Dual loading variables provide insight into the meaning of the factors they belong to and how factors are integrated. Concern contributed to both identity and emotions. Concern may be a more ‘rational’ emotion than worry, fear, or anger and thus more related to cognition. The belief of being exposed to arsenic contributed to identity and health consequences, an appropriate duality given that consequences result from exposure to a risk. Beliefs of exposure brings an environmental risk that is ‘out there’ to the level of one’s body, perhaps a crucial belief for promoting protective behavior. Researchers exploring exposure beliefs found that about 80% of participants agreed that exposure means ‘coming in contact’ with a risk (MacGregor, Slovic, & Malmfors, 1999). Exposure confers risk but does not necessarily imply the nature or likelihood of consequences which may explain its stronger contribution to identity than health consequences. People may use protective behavior to reduce exposure and potential risk, even in the absence of beliefs about the nature or likelihood of health consequences. An interviewee with 3.1 µg/L arsenic who used a costly filter to reduce that level said that she knew her level was considered safe, but didn’t want to take any chances with her children’s health. While factor analysis convention discourages variables with an ambiguous factor assignment, their absence would decrease the content validity of representational measures. People had more ‘concern’ about arsenic than ‘worry’ or ‘fear’. The belief of being exposed is a central concept of environmental risk.
Limitations
Variability in time between participants’ receipt of their arsenic well test results and measuring risk representations is a source of error. Beliefs about risk consequences may be less strong if control measures have been taken (Weinstein & Nicolich, 1993). We asked people to respond to the survey items based on using their untreated water at its highest arsenic level, but they may have had difficulty answering retrospectively. Patterns of shared variance were likely influenced by the use of different response scales for the variables measuring certainty and for the variable measuring change over time.
Implications for Practice and Research
CSM dimensions offer a framework for constructing information that fits with and builds on people’s beliefs about health threats. People need information about each of the five cognitive dimensions to develop a working ‘mental model’ of cause and effect that informs decisions about controlling a risk. For example, exposure beliefs were an important component of identifying arsenic risk suggesting that people need information about likely and unlikely routes of exposure to inform decisions about controlling personal exposure to arsenic. Descriptive findings that were not provided here, such as frequencies of responses for each survey item, could provide a granular understanding of people’s beliefs. Examining how patterns of beliefs vary based on demographics such as gender, age or education could be used to assess specific information needs among subgroups.

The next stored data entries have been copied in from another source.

/-- A voltage crossing of a pair at `x` (R432, R433): it ends a line cycle, and the angle of the next current crossing counts from
it. `t0` is the last voltage crossing of pair 0, `len0` the length of its last cycle. -/
def voltageCross (q : MtrPair) (first : Bool) (t0 : Option Int) (len0 x : Int) : MtrPair :=
  match q.v.at' with
  | none => { q with v.at' := some x, cvv := {}, cii := {}, cdt := 0, seek := true }
  | some x0 =>
    let len := x - x0
    let vr := Dy.ofF32 (dySqrtDiv q.cvv (Dy.ofInt q.cdt))
    let ir := Dy.ofF32 (dySqrtDiv q.cii (Dy.ofInt q.cdt))
    let q := { q with v.at' := some x, cvv := {}, cii := {}, cdt := 0, cycles := q.cycles + 1, rv := q.rv.add vr
                      ri := q.ri.add ir, len := q.len + len, last := len, seek := true }
    match t0 with
    | some y => if first || decide (len0 ≤ 0) then q
      else { q with pp := q.pp.add (Dy.ofF32 (angle ((x - y) % len0) len0)), npp := q.npp + 1 }
    | none => q

/-- A current crossing of a pair at `x` (R433): the first one behind a voltage crossing gives an angle. -/
def currentCross (q : MtrPair) (x : Int) : MtrPair :=
  match q.v.at' with
  | some y =>
    if q.seek && decide (0 < q.last) then
      { q with vi := q.vi.add (Dy.ofF32 (angleVI (x - y) q.last)), nvi := q.nvi + 1, seek := false }
    else { q with seek := false }
  | none => q

/-- One sample of a pair: window sums, and the crossings of voltage and current in the order of their instants. -/
def pairSample (q : MtrPair) (first : Bool) (v i p hys : Dy) (t dt : Nat) (t0 : Option Int) (len0 : Int) : MtrPair :=
  let d := Dy.ofInt dt
  let q := { q with sv := q.sv.add (v.mul d), si := q.si.add (i.mul d), svv := q.svv.add ((v.mul v).mul d)
                    sii := q.sii.add ((i.mul i).mul d), sp := q.sp.add (p.mul d) }
  let (cv, xv) := q.v.next hys v t dt
  let (ci, xi) := q.i.next hys i t dt
  let q := { q with v := { cv with at' := q.v.at' }, i := ci }
  let q := match xv, xi with
    | none, none => q
    | some x, none => voltageCross q first t0 len0 x
    | none, some y => currentCross q y
    | some x, some y =>
      if x ≤ y then currentCross (voltageCross q first t0 len0 x) y else voltageCross (currentCross q y) first t0 len0 x
  { q with cvv := q.cvv.add ((v.mul v).mul d), cii := q.cii.add ((i.mul i).mul d), cdt := q.cdt + dt }

/-- A sample of point `k` enters the quantities of its pairs. -/
def State.quantities (s : State) (k t dt : Nat) : State :=
  let p := s.point k
  let hys := Dy.ofF32 (s.rg (Reg.MTR_ZCHYS k))
  let one (q0 : MtrPair) (j : Nat) : MtrPair :=
    let (v, i) := s.codes k j
    let vx := (Dy.ofF32 (s.rg (Reg.MTR_VSC_L k j))).mul (Dy.ofInt v)
    let ix := (Dy.ofF32 (s.rg (Reg.MTR_ISC_L k j))).mul (Dy.ofInt i)
    pairSample (p.pairs.getD j {}) (j == 0) vx ix (s.pairPower k j) hys t dt q0.v.at' q0.last
  let q0 := one {} 0
  let crossed := q0.v.at' != ((p.pairs.getD 0 {}).v.at')
  let pairs := [q0, if 1 < s.pairsOf k then one q0 1 else {}, if 2 < s.pairsOf k then one q0 2 else {}]
  let s := s.setPoint k { p with pairs, dt := p.dt + dt, absent := p.absent && !crossed }
  if crossed then s.wbit Reg.MTR_STAT (4 + k) true else s

/-- The mean of `n` values as F32; that of none, quantity `i`, is free. -/
def State.dyMean (s : State) (i : Nat) (a : Dy) (n : Nat) : Word :=
  if n = 0 then Config.meanOfNone s.free i else dyDiv a (Dy.ofInt n)

/-- A time-weighted mean, and the root of one, over `d` units of time; over none, quantity `i`, it is free. -/
def State.timeMean (s : State) (i : Nat) (a : Dy) (d : Nat) : Word :=
  if d = 0 then Config.meanOfNone s.free i else dyDiv a (Dy.ofInt d)
def State.timeRms (s : State) (i : Nat) (a : Dy) (d : Nat) : Word :=
  if d = 0 then Config.meanOfNone s.free i else dySqrtDiv a (Dy.ofInt d)

/-- The results of pair `j` at a window end (R431 to R433): P and, in AC mode, S. -/
def State.pairResults (s : State) (k j : Nat) (p : MtrPoint) : State × Word × Word :=
  let q := p.pairs.getD j {}
  let d := p.dt
  let ac := s.bit (Reg.MTR_PCFG k) 1
  let line := ac && !p.absent
  let i := 8 * j
  let vr := if line then s.dyMean i q.rv q.cycles else s.timeRms i q.svv d
  let ir := if line then s.dyMean (i + 1) q.ri q.cycles else s.timeRms (i + 1) q.sii d
  let pw := s.timeMean (i + 2) q.sp d
  let s := (((s.wr (Reg.MTR_VMEAN k j) (s.timeMean (i + 3) q.sv d)).wr (Reg.MTR_IMEAN k j) (s.timeMean (i + 4) q.si d)).wr
      (Reg.MTR_VRMS k j) vr).wr
    (Reg.MTR_IRMS k j) ir |>.wr (Reg.MTR_P k j) pw
  if !ac then (s, pw, 0)
  else
    let sp := fMul vr ir
    let s := s.wr (Reg.MTR_PF k j) (if fld sp 0 31 = 0 then 0 else fDiv pw sp)
    let s := s.wr (Reg.MTR_VI_ANG k j) (if p.absent then 0 else s.dyMean (i + 5) q.vi q.nvi)
    (s.wr (Reg.MTR_PP_ANG k j) (if p.absent || j == 0 then 0 else s.dyMean (i + 6) q.pp q.npp), pw, sp)

/-- A pair begins the next window: its detectors and its line cycle go on. -/
def nextWindow (q : MtrPair) : MtrPair :=
  { v := q.v, i := q.i, cvv := q.cvv, cii := q.cii, cdt := q.cdt, last := q.last, seek := q.seek }

/-- REPORT_WINDOW_END (R431): all results of the point update together. DESIGN CHOICE: a window in which pair 0 has completed no
cycle shows FREQ_V clear, and one without an angle ANG_V. -/
def windowResults (k : Nat) (s : State) : State :=
  if !s.bit (Reg.MTR_PCFG k) 0 then s
  else
    let p := s.point k
    let ac := s.bit (Reg.MTR_PCFG k) 1
    let (s, ps, ss) := (List.range (s.pairsOf k)).foldl (fun (x : State × Word × Word) j =>
      let r := x.1.pairResults k j p
      (r.1, fAdd x.2.1 r.2.1, fAdd x.2.2 r.2.2)) (s, 0, 0)
    let q0 := p.pairs.getD 0 {}
    let freq := ac && !p.absent && decide (0 < q0.cycles)
    let s := s.wr (Reg.MTR_PTOT k) ps
    let s := if ac then (s.wr (Reg.MTR_STOT k) ss).wr (Reg.MTR_PFTOT k) (if fld ss 0 31 = 0 then 0 else fDiv ps ss) else s
    let s := s.wr (Reg.MTR_FREQ k) (if freq then roundF false (q0.cycles * 20000000000) q0.len.toNat 32
      else if ac && !p.absent then Config.meanOfNone s.free 24 else 0)
    let s := s.wn (Reg.MTR_QSTAT k) (freq.toNat + (freq && decide (0 < q0.nvi)).toNat * 2 + 4)
    s.draw.setPoint k { p with pairs := p.pairs.map nextWindow, dt := 0 }

/-- ZERO_CROSSING_ABSENT (R434). -/
def crossingAbsent (k : Nat) (s : State) : State :=
  let p := s.point k
  if p.absent || !s.bit (Reg.MTR_PCFG k) 0 || !s.bit (Reg.MTR_PCFG k) 1 then s
  else
    let s := s.setPoint k { p with absent := true }
    let s := ((s.wbit Reg.MTR_STAT (4 + k) false).wr (Reg.MTR_FREQ k) 0).wf (Reg.MTR_QSTAT k) 0 2 0
    (s.wbit Reg.MTR_FLAGS 1 true).raise 0x0b01 k [k]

This research offers a method for measuring structured risk representations that produced reasonably valid and reliable measures. Further work is needed to refine these methods so they can be consistently applied to other environmental health risks. We envision a standard set of survey items, worded to apply to a particular risk, mingled with a set of risk or context specific items. For example, beliefs about whether a risk is natural or manmade can be broadly applied, however, the lay belief that arsenic risk was exacerbated by quarry explosions was peculiar to our study population. Exploratory followed by confirmatory factor analyses allows researchers to develop multivariate measures that fit the risk rather than apply a one size fits all approach to measurement and facilitates understanding differences and similarities in factor structure among different risks. As research accrues, it may be possible to identify variables that have a consistent factor assignment and those that vary based on specific risk attributes. Allowing variables to load on more than one factor provides insight into those particular beliefs that may integrate factors into coherent representations. Locating key generalizable elements of environmental risk representations would support the construction of a standardized tool that would be useful for research and practice.
Quantitative representational measures facilitate building a cohesive body of research to explore 1) how representations vary across risks, contexts, and populations and 2) how people understand and respond to risk information by quantifying relationships between information, representations, and outcomes. We applied the measures reported here to explore the dimensions through which information exerted an effect on arsenic safety judgments and protective actions (Severtson, Baumann, & Brown, 2006). Quantifying risk representations facilitates measuring correlational and cause and effect relationships that can advance our understanding of how information works. This research can determine those representational elements that are more stable, those that are more easily modified, and explore informational features that promote representational modifications. Measuring risk representations is an important first step toward building a line of CSM-based research to support the development of risk information that promotes informed decisions about environmental health risks.
Acknowledgments
This research was partially supported by a grant from the Agency for Toxic Substances and Disease Registry (U50\ATU500005) through an agreement with the Wisconsin Department of Health and Family Services and also by National Institute of Nursing Research pre-doctoral fellowship F31NR07409. The first author is currently supported by a National Library of Medicine post-doctoral fellowship (5T15LM007359). We also thank state and local well test program professionals who provided advice and assistance with this research.
Footnotes
For example, ‘How do people know if they have too much arsenic in their well water?’ was used to tap beliefs about identifying an arsenic problem.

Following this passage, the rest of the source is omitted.